Photo Ciaran Jarrett- #PicketPap

Royal Mail says an offer of up to 5.5% has been made despite company losses of £1m per day but the CWU says this is a 2% pay award without agreement plus 1.5% based on signing away terms and conditions and a £500 bonus for targets that are not achievable.

Across the country some 115,000 postal workers are taking part in the strikes after some 97% of those balloted voted in favour of the action.

Photo Ciaran Jarrett- #PicketPap

Further strike action is due to take place on 31 August and the 8 and 9 September.

Royal Mail says: “Royal Mail has well-developed contingency plans, but they cannot fully replace the daily efforts of its frontline workforce. We will be doing what we can to keep services running, but customers should expect significant disruption.”

63 Comments

    • Joris doesn’t care for workers rights, or the fact unions allowed him a 5 day work week, with in work benefits packages. Joris doesn’t care, that without unions, he’d still be working for pennies, instead of a proper remuneration package.

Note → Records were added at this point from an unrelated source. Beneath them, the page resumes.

-- ==== Sys2Proof/Machine/KeyCmd.lean ====
section
/-!
DEFINITION. The KEY commands (15 R421, R422, R431, R438 to R440).
-/
namespace Sys2Proof.Machine

/-- Check 7 of every KEY command: block 0x11 is secure. -/
def needKeys (r : Req) (s : State) : Option Fail := needWorld r s 0x11

/-- The slot of a request. -/
def reqSlot (r : Req) : Nat := fld (r.w 3) 9 0

/-- A change of the key area: it is written to both NOR devices before the command answers, and undone where a write fails (R420).
`f0`, `f1`: sectors that failed on each device. -/
def keyWrite (f0 f1 : Nat) (r : Req) (act : State → State) (s : State) : State :=
  let (s1, good) := norWrite 2 f0 f1 s
  if good then act s1 else failReq r ⟨13, stMedia, 0xFFFF, 0⟩ s1

/-! ### KEY.GENERATE -/

/-- Checks of KEY.GENERATE. -/
def chkKeyGenerate (r : Req) (s : State) : Option Fail :=
  let k := reqSlot r
  let x := keySlot s k
  firstFail
    [ stdHead 0x0D01 1 r s, needKeys r s, need 9 (fld (r.w 3) 31 28 == 5 && fld (r.w 3) 27 10 == 0) stBadParam 3,
      need 12 (k != 0 && !generating s k && (x.st == .empty || x.st == .lost || (x.st == .active && x.usage == 5))) stSlotState,
      need 13 (decide (s.key.gens.length < 4)) stBusy ]

/-- KEY.GENERATE, its checks passed. -/
def actKeyGenerate (r : Req) (s : State) : State :=
  accept r { s with key := { s.key with gens := s.key.gens ++ [⟨reqSlot r, r.origin true, s.clk.ticks⟩] } }

/-- KEY.GENERATE (0x0D01): always ACCEPTED (R438). -/
def execKeyGenerate (s : State) : Host.Outcome State Fault Refusal :=
  .next (serve 0x0D01 chkKeyGenerate actKeyGenerate s)

/-- A P-256 private key drawn from the DRBG: a free value from 1 to n − 1. -/
def freshKey (s : State) : List Word × State :=
  let (v, s1) := freshNat s
  (wordsOfOctets (octetsOfNat 32 (v % (p256N - 1) + 1)), s1)

/-- KEY_GENERATE_COMPLETE (R422, R428): the first generation in progress ends. `pairOk`: its pairwise consistency test passed. -/
def execKeyGenerateComplete (pairOk : Bool) (f0 f1 : Nat) (s : State) : Host.Outcome State Fault Refusal :=
  .next
    (match s.key.gens with
     | [] => s
     | g :: rest =>
       let s0 := { s with key := { s.key with gens := rest } }
       if !pairOk then completeFail g.org ⟨13, stKeyInvalid, 0xFFFF, 0⟩ s0
       else
         let (s1, good) := norWrite 2 f0 f1 s0
         if !good then completeFail g.org ⟨13, stMedia, 0xFFFF, 0⟩ s1
         else
           let (key, s2) := freshKey s1
           let x := keySlot s2 g.slot
           let base := if x.active.isSome then x else { emptySlot with usage := 5, alg := 3 }
           let y := { base with st := .verified, shadow := some key, shadowOrigin := 1, vfail := 0 }
           let v := checkValue 3 key
           complete g.org stOk [packW [(slotCode .verified, 29), (g.slot, 0)], v, wd ((s.clk.ticks - g.since) / 40000)]
             (logEv evKeyGenerated g.org.port.val [wd g.org.port.val, wd g.slot, v] (putSlot g.slot y s2)))

/-! ### KEY.IMPORT and KEY.STAGE (R421) -/

/-- `WRAP`, `ALG` and `WRAP_SLOT` of a request. -/
def reqWrap (r : Req) : Nat := fld (r.w 3) 31 30
/-- `ALG`. -/
def reqAlg (r : Req) : Nat := fld (r.w 3) 29 28
/-- `WRAP_SLOT`. -/
def wrapSlot (r : Req) : Nat := fld (r.w 3) 27 18

/-- Words of a blob; none where `WRAP` or `ALG` names none. -/
def blobLen (r : Req) : Option Nat :=
  if reqWrap r = 3 ∨ reqAlg r = 3 then none
  else
    let plain := if reqAlg r = 0 then 4 else if reqAlg r = 1 then 8 else 16
    some (if reqWrap r = 0 then plain else plain + 2)

/-- The blob. -/
def reqBlob (r : Req) : List Word := r.words.drop 23
/-- Q_h. -/
def reqQh (r : Req) : List Word := (r.words.drop 7).take 16
/-- The engine mask. -/
def reqEngines (r : Req) : Nat := (r.w 5).toNat + (r.w 6).toNat * 2 ^ 32

/-- Usage and algorithm pairs that may be imported (R419). -/
def importPair (usage alg : Nat) : Bool :=
  (usage == 1 && decide (alg ≤ 1)) || (usage == 2 && alg == 0) || (usage == 3 && alg == 2) || (usage == 4 && alg == 1) ||
    (usage == 6 && alg == 2)

/-- Keys under which the blob may have been wrapped: of the TRANSPORT slot, or derived with the AGREE slot (R421, R424). -/
def wrapKeys (r : Req) (s : State) : List (List Word) :=
  if reqWrap r = 1 then slotKeys s (wrapSlot r) 4 none
  else (slotKeys s (wrapSlot r) 5 none).filterMap fun d =>
    (ecdhX d (reqQh r)).map fun z => wordsOfOctets (hkdf z (octetsOfNat 8 s.dev.eui) [0x4B, 0x49])

/-- The key that a request carries: none where the blob fails its integrity check or a public key lies off the curve. -/
def importedKey (r : Req) (s : State) : Option (List Word) :=
  let k := if reqWrap r = 0 then some (reqBlob r) else (wrapKeys r s).findSome? fun kek => kwUnwrap kek (reqBlob r)
  match k with
  | none => none
  | some k => if reqAlg r = 2 && !onCurve (wordsPoint k) then none else some k

/-- The first engine of a mask that the variant lacks. -/
def absentEngine (s : State) (mask : Nat) : Option Nat := (List.range 64).find? fun e => mask.testBit e && decide (engineCount s.dev.variant ≤ e)
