-- ==== Sys2Proof/Machine/MtrCmd.lean ====
section
/-!
DEFINITION. The MTR commands and calibration (11, R338, R351, R352).
-/
namespace Sys2Proof.Machine

/-- What every MTR command checks first: block 0x0B is present, in reach and in service (R351). -/
def mtrHead (code n : Nat) (r : Req) (s : State) : List (Option Fail) :=
  [stdHead code n r s, needPresent s 0x0B, needWorld r s 0x0B, needSvc s 0x0B]

/-- The same for a command of secure hosts. -/
def mtrHeadSecure (code n : Nat) (r : Req) (s : State) : List (Option Fail) :=
  [stdHead code n r s, needPresent s 0x0B, needSecure r s 0x0B, needSvc s 0x0B]

/-! ### Configurations: their words, and their effect on the stored contents -/

/-- The configuration words of an input. -/
def mtrInputWords (k : Nat) (x : MtrInput) : List Word :=
  [packW [(0, 30), (k, 25), (b2n x.enable, 24), (b2n x.lvds, 23), (b2n x.manch, 22), (x.clk, 20), (b2n x.edge, 19), (x.delay, 15), (x.osr, 13)], 0]

/-- The configuration words of a clock. -/
def mtrClockWords (k : Nat) (x : MtrClock) : List Word := [packW [(1, 30), (k, 25), (b2n x.enable, 24), (b2n x.lvds, 23)], packW [(x.div, 0)]]

/-- The global configuration words. -/
def mtrGlobalWords (x : MtrGlobal) : List Word := [packW [(2, 30)], packW [(x.intMin, 24), (x.saveMin, 16), (x.balDelay, 8)]]

/-- The configuration words of a feeder. -/
def feederWords (f : Nat) (c : FeederCfg) : List Word :=
  let v := fun i => c.v.getD i 0
  let i := fun j => c.i.getD j 0
  [ packW [(f, 30), (b2n c.enable, 29), (b2n c.neutral, 28)],
    packW [(v 0, 25), (v 1, 20), (v 2, 15), (i 0, 10), (i 1, 5), (i 2, 0)], packW [(c.inN, 27)], packW [(c.vFs, 16), (c.iFs, 0)],
    packW [(c.pRated, 16), (c.loss, 0)], packW [(c.tolRel, 16), (c.tolAbs, 0)], packW [(c.covMin, 22)] ]

/-- The configuration words of a pulse output. -/
def pulseWords (k : Nat) (p : PulseOut) : List Word :=
  [ packW [(k, 29), (b2n p.enable, 28), (p.feeder, 26), (p.phase, 24), (p.quantity, 21)], wd p.const, packW [(p.width, 16)] ]

/-- `KIND` of MTR.INPUT_CONFIG. -/
def mtrKind (r : Req) : Nat := fld (r.w 3) 31 30
/-- `INDEX`. -/
def mtrIndex (r : Req) : Nat := fld (r.w 3) 29 25

/-- The input a request configures. -/
def mtrInputOf (r : Req) : MtrInput :=
  ⟨bit (r.w 3) 24, bit (r.w 3) 23, bit (r.w 3) 22, fld (r.w 3) 21 20, bit (r.w 3) 19, fld (r.w 3) 18 15, fld (r.w 3) 14 13⟩

/-- The clock a request configures. -/
def mtrClockOf (r : Req) : MtrClock := ⟨bit (r.w 3) 24, bit (r.w 3) 23, fld (r.w 4) 4 0⟩

/-- The feeder configuration of a request. -/
def feederCfgOf (r : Req) : FeederCfg :=
  { enable := bit (r.w 3) 29, neutral := bit (r.w 3) 28
    v := [fld (r.w 4) 29 25, fld (r.w 4) 24 20, fld (r.w 4) 19 15], i := [fld (r.w 4) 14 10, fld (r.w 4) 9 5, fld (r.w 4) 4 0]
    inN := fld (r.w 5) 31 27, vFs := fld (r.w 6) 31 16, iFs := fld (r.w 6) 15 0, pRated := fld (r.w 7) 31 16, loss := fld (r.w 7) 15 0
    tolRel := fld (r.w 8) 31 16, tolAbs := fld (r.w 8) 15 0, covMin := fld (r.w 9) 31 22 }

/-- A pulse output as a request leaves it: its accumulator begins anew, and owed pulses stay unless `CLEAR_OWED`. -/
def pulseOf (r : Req) (p : PulseOut) : PulseOut :=
  { p with
    enable := bit (r.w 3) 28, feeder := fld (r.w 3) 27 26, phase := fld (r.w 3) 25 24, quantity := fld (r.w 3) 23 21
    const := (r.w 4).toNat, width := fld (r.w 5) 31 16, acc := 0, owed := if bit (r.w 5) 15 then 0 else p.owed, w := fld (r.w 5) 31 16 * 40000 }

/-- The effect of a configuration request on the configuration alone. -/
def Meter.setCfg (m : Meter) (r : Req) : Meter :=
  if r.opcode = 0x0901 then
    if mtrKind r = 0 then { m with inputs := updAt m.inputs (mtrIndex r) fun _ => mtrInputOf r }
    else if mtrKind r = 1 then { m with clocks := updAt m.clocks (mtrIndex r) fun _ => mtrClockOf r }
    else { m with global := ⟨fld (r.w 4) 31 24, fld (r.w 4) 23 16, fld (r.w 4) 15 8⟩ }
  else if r.opcode = 0x0902 then
    { m with feeders := updAt m.feeders (fld (r.w 3) 31 30) fun x => { x with cfg := feederCfgOf r } }
  else if r.opcode = 0x0905 then { m with pulses := updAt m.pulses (fld (r.w 3) 31 29) (pulseOf r) }
  else m

/-- The configuration as stored: requests that wait for their boundary count. -/
def storedMeter (s : State) : Meter :=
  (s.tl.entries.filterMap fun e => match e.kind with | .config r => some r | _ => none).foldl Meter.setCfg s.mtr

/-- Inputs that an enabled feeder uses. -/
def Meter.usedInputs (m : Meter) : List Nat := (m.feeders.map fun x => if x.cfg.enable then x.cfg.inputs else []).flatten

/-- Clocks that an enabled feeder uses. -/
def Meter.usedClocks (m : Meter) : List Nat := m.usedInputs.map fun k => (m.inputs.getD k default).clk

/-- f_s lies in [8 kS/s, 80 kS/s] (R329), for a clock whose divider is set. -/
def fsOk (div osr : Nat) : Bool := div == 0 || (decide (500 ≤ div * (64 * 2 ^ osr)) && decide (div * (64 * 2 ^ osr) ≤ 5000))

/-! ### MTR.INPUT_CONFIG -/

/-- Checks of MTR.INPUT_CONFIG. -/
def chkMtrInputConfig (r : Req) (s : State) : Option Fail :=
  let m := storedMeter s
  let k := mtrKind r
  let i := mtrIndex r
  let x := mtrInputOf r
  let c := mtrClockOf r
  firstFail (mtrHeadSecure 0x0901 2 r s ++
    [ need 9 (k != 3) stBadParam 3,
      need 9 (k != 0 || (fld (r.w 3) 12 0 == 0 && fsOk (m.clocks.getD x.clk default).div x.osr)) stBadParam 3,
      need 9 (k != 0 || r.w 4 == 0) stBadParam 4,
      need 9 (k != 1 || (decide (i < 4) && fld (r.w 3) 22 0 == 0)) stBadParam 3,
      need 9 (k != 1 || (fld (r.w 4) 31 5 == 0 && decide (2 ≤ c.div) && decide (c.div ≤ 20) &&
        m.inputs.all fun y => !(y.enable && y.clk == i) || fsOk c.div y.osr)) stBadParam 4,
      need 9 (k != 2 || fld (r.w 3) 29 0 == 0) stBadParam 3,
      need 9 (k != 2 || ([1, 5, 10, 15, 30, 60].contains (fld (r.w 4) 31 24) && decide (5 ≤ fld (r.w 4) 23 16) && decide (fld (r.w 4) 23 16 ≤ 60) &&
        decide (1 ≤ fld (r.w 4) 15 8) && decide (fld (r.w 4) 15 8 ≤ 4) && fld (r.w 4) 7 0 == 0)) stBadParam 4,
      need 12 (k != 0 || !m.usedInputs.contains i || x == m.inputs.getD i default) stBadState,
      need 12 (k != 1 || !m.usedClocks.contains i || c == m.clocks.getD i default) stBadState ])

/-- The old words that EV_METER_CONFIG carries for MTR.INPUT_CONFIG. -/
def mtrOldInput (r : Req) (s : State) : List Word :=
  if mtrKind r = 0 then mtrInputWords (mtrIndex r) (s.mtr.inputs.getD (mtrIndex r) default)
  else if mtrKind r = 1 then mtrClockWords (mtrIndex r) (s.mtr.clocks.getD (mtrIndex r) default)
  else mtrGlobalWords s.mtr.global

/-- EV_METER_CONFIG, and the settings set stored. -/
def mtrConfigured (r : Req) (old : List Word) (s : State) : State :=
  logEv evMeterConfig r.port.val ([wd r.port.val, wd r.opcode] ++ old ++ r.words.drop 3) (markStored 0x0B s)

/-- MTR.INPUT_CONFIG takes effect; a new `INT_MIN` holds from the close of the current interval (R339). -/
def applyMtrInputConfig (r : Req) (s : State) : State :=
  let s1 := { s with mtr := s.mtr.setCfg r }
  let s2 := if mtrKind r = 0 && !bit (r.w 3) 24 then { s1 with mtr := { s1.mtr with faults := setBit s1.mtr.faults (mtrIndex r) false } } else s1
  mtrConfigured r (mtrOldInput r s) s2

/-- MTR.INPUT_CONFIG (0x0901). -/
def execMtrInputConfig (s : State) : Host.Outcome State Fault Refusal := .next (serve 0x0901 chkMtrInputConfig (storeAtBoundary 0x0B) s)

/-! ### MTR.FEEDER_CONFIG -/

/-- The assignment rules of R330 that concern which input serves what. -/
def assignOk (m : Meter) (f : Nat) (c : FeederCfg) : Bool :=
  let others := (List.range 4).filter fun g => g != f && (m.feeders.getD g default).cfg.enable
  let cur := c.i ++ (if c.neutral then [c.inN] else [])
  let curO := (others.map fun g => let o := (m.feeders.getD g default).cfg; o.i ++ (if o.neutral then [o.inN] else [])).flatten
  let vO := (others.map fun g => (m.feeders.getD g default).cfg.v).flatten
  cur.Nodup && cur.all (fun k => !curO.contains k && !vO.contains k && !c.v.contains k) && c.v.all fun k => !curO.contains k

      Amazon workers are also striking Joris, or did you miss that cause of your blind hubris?

  1. Good luck to the postal workers, they deserve to win. Their fight is our fight. The money for fair staff pay is there in the Royal Mail coffers, but they spend it on huge payouts to shareholders and top execs. That’s disgusting when bills and all our living costs are rocketing. Inflation-matching pay should be a given, workers shouldn’t have to be going on strike to get it. Shame on Royal Mail.

    • Speak for yourself.
      It’s not my fight. All jobs have to change with the times.
      The more they strike, the less people pay will use them and it serves them right.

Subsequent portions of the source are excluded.